XML Sitemaps are critical to help search engines crawl websites, but I frequently see clients with critical errors in their XML sitemaps. That’s a problem because search engines may ignore sitemaps if they repeatedly encounter URL errors when crawling them.
What Is An XML Sitemap?
An XML Sitemap is an XML file that contains a structured list of URLs that helps search engines crawl websites. It’s designed explicitly for search engines – not humans – and acts as a supplement. Whereas web crawlers like Googlebot will crawl sites and follow links to find pages, the XML sitemap can act as a safety net to help Googlebot find pages that aren’t easily accessed by crawling a site (typically called island pages, if there are no links built to them).

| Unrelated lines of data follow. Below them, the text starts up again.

-- ==== Sys2Proof/Laws/Keeps/Measure.lean ====
section
/-! SUPPORT. What no function of Machine/Measure.lean undoes (State.Keeps). -/

namespace Sys2Proof.Machine

open Sys2Proof

set_option linter.unreachableTactic false
set_option linter.unusedTactic false

theorem State.updateRec_keeps {s0 : State} (s : State) (x : Recep) (f : RxFrame) (h : s0.Keeps s) :
    s0.Keeps (State.updateRec s x f) := by
  unfold State.updateRec
  split
  · exact h
  · split
    · extract_lets r r1 s1
      clear_value r1
      have h1 : s0.Keeps s1 := State.setRec_keeps _ _ _ (State.drew_keeps _ h)
      split
      · exact State.phaseChange_keeps _ _ _ h1
      · exact h1
    · exact h

end Sys2Proof.Machine
end

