theorem State.abandonWork_keeps {s0 : State} (s : State) (i : Nat) (h : s0.Keeps s) : s0.Keeps (State.abandonWork s i) := by
  unfold State.abandonWork
  try dsimp only
  repeat' (first | with_reducible assumption | intro _ | with_reducible apply State.Keeps.foldl |
                 with_reducible apply State.endReceps_keeps | with_reducible apply State.dropTasks_keeps |
                 with_reducible apply State.landAll_keeps | with_reducible apply State.mutePort_keeps |
                 with_reducible apply State.gsStops_keeps | with_reducible apply State.setTport_keeps |
                 with_reducible apply State.dropCalls_keeps | simp only [State.Keeps.mk1] | simp only [State.Keeps.mk2] |
                 simp only [State.Keeps.mk3] | split)

theorem State.forceUnit_keeps {s0 : State} (s : State) (i : Nat) (why : DrainWhy)
     (h : s0.Keeps s) : s0.Keeps (State.forceUnit s i why) := by
  unfold State.forceUnit
  try dsimp only
  repeat' (first | with_reducible assumption | intro _ | with_reducible apply State.Keeps.foldl |
                 with_reducible apply State.dropTest_keeps | with_reducible apply State.drained_keeps |
                 with_reducible apply State.abandonWork_keeps | with_reducible apply State.setDrain_keeps |
                 simp only [State.Keeps.mk1] | simp only [State.Keeps.mk2] | simp only [State.Keeps.mk3] | split)

theorem State.drainForMode_keeps {s0 : State} (s : State) (i : Nat) (h : s0.Keeps s) : s0.Keeps (State.drainForMode s i) := by
  unfold State.drainForMode
  try dsimp only
  repeat' (first | with_reducible assumption | intro _ | with_reducible apply State.Keeps.foldl |
                 with_reducible apply State.beginDrain_keeps | with_reducible apply State.setDrain_keeps |
                 simp only [State.Keeps.mk1] | simp only [State.Keeps.mk2] | simp only [State.Keeps.mk3] | split)

theorem State.drainsForMode_keeps {s0 : State} (s : State) (x1 : List Nat) (h : s0.Keeps s) : s0.Keeps (State.drainsForMode s x1) := by
  induction x1 generalizing s with
  | nil =>
    unfold State.drainsForMode
    try dsimp only
    repeat' (first | with_reducible assumption | intro _ | with_reducible apply State.Keeps.foldl | with_reducible apply ih |
                   with_reducible apply State.drainForMode_keeps | simp only [State.Keeps.mk1] | simp only [State.Keeps.mk2] |
                   simp only [State.Keeps.mk3] | (split <;> try (rename_i hq; injection hq with hq1 hq2; subst hq1; subst hq2)))
  | cons _ _ ih =>
    unfold State.drainsForMode
    try dsimp only
    repeat' (first | with_reducible assumption | intro _ | with_reducible apply State.Keeps.foldl | with_reducible apply ih |
                   with_reducible apply State.drainForMode_keeps | simp only [State.Keeps.mk1] | simp only [State.Keeps.mk2] |
                   simp only [State.Keeps.mk3] | (split <;> try (rename_i hq; injection hq with hq1 hq2; subst hq1; subst hq2)))

theorem State.leaveService_keeps {s0 : State} (s : State) (x1 : List Nat) (h : s0.Keeps s) : s0.Keeps (State.leaveService s x1) := by
  induction x1 generalizing s with
  | nil =>
    unfold State.leaveService
    try dsimp only
    repeat' (first | with_reducible assumption | intro _ | with_reducible apply State.Keeps.foldl | with_reducible apply ih |
                   with_reducible apply State.beginDrain_keeps | with_reducible apply State.setRole_keeps |
                   simp only [State.Keeps.mk1] | simp only [State.Keeps.mk2] | simp only [State.Keeps.mk3] |
                   (split <;> try (rename_i hq; injection hq with hq1 hq2; subst hq1; subst hq2)))
  | cons _ _ ih =>
    unfold State.leaveService
    try dsimp only
    repeat' (first | with_reducible assumption | intro _ | with_reducible apply State.Keeps.foldl | with_reducible apply ih |
                   with_reducible apply State.beginDrain_keeps | with_reducible apply State.setRole_keeps |
                   simp only [State.Keeps.mk1] | simp only [State.Keeps.mk2] | simp only [State.Keeps.mk3] |
                   (split <;> try (rename_i hq; injection hq with hq1 hq2; subst hq1; subst hq2)))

Where Do XML Sitemaps Live?
The XML sitemap lives in the root folder, immediately after the domain, and often follows a naming convention such as domain.com/sitemap.xml. A Sitemap declaration should also be placed in the robots.txt file so that Google can easily discover it when it crawls the robots.txt file.
What URLs Should Be Included In An XML Sitemap?
URLs included in the XML sitemap should be URLs that are intended to be crawled, indexed and ranked in search results. URLs should meet the following specific criteria in order to be included:
- Only 200 OK URLs: no 404s, 301s, etc.
- Pages do not contain a noindex tag
- Pages are not canonicalized elsewhere
- Pages are not blocked by robots.txt
HTTP Status Codes
Sitemap URLs should return clean 200 status codes. That means no 301 or 302 redirects, 404 errors, 410 errors or otherwise. Google won’t index pages that return 404 errors, and if Googlebot does encounter a 301 redirect, it will typically follow it and find the destination URL, then index that.
If you have 404 errors, first ask why: was a page’s URL changed? If so, consider redirecting that URL by locating the new URL. Take that new URL and make sure that is included in the sitemap.
If there are 301s or 302s, follow them to the destination URL (which should be a 200) and replace the redirected URL in the sitemap.
Noindexed & Disallowed Pages
If a page has a noindex tag, then it’s clearly not intended to be indexed, so it’s a moot point to include it in the XML sitemap. Similarly, if a page is blocked from being crawled with robots.txt, those URLs should not be included either.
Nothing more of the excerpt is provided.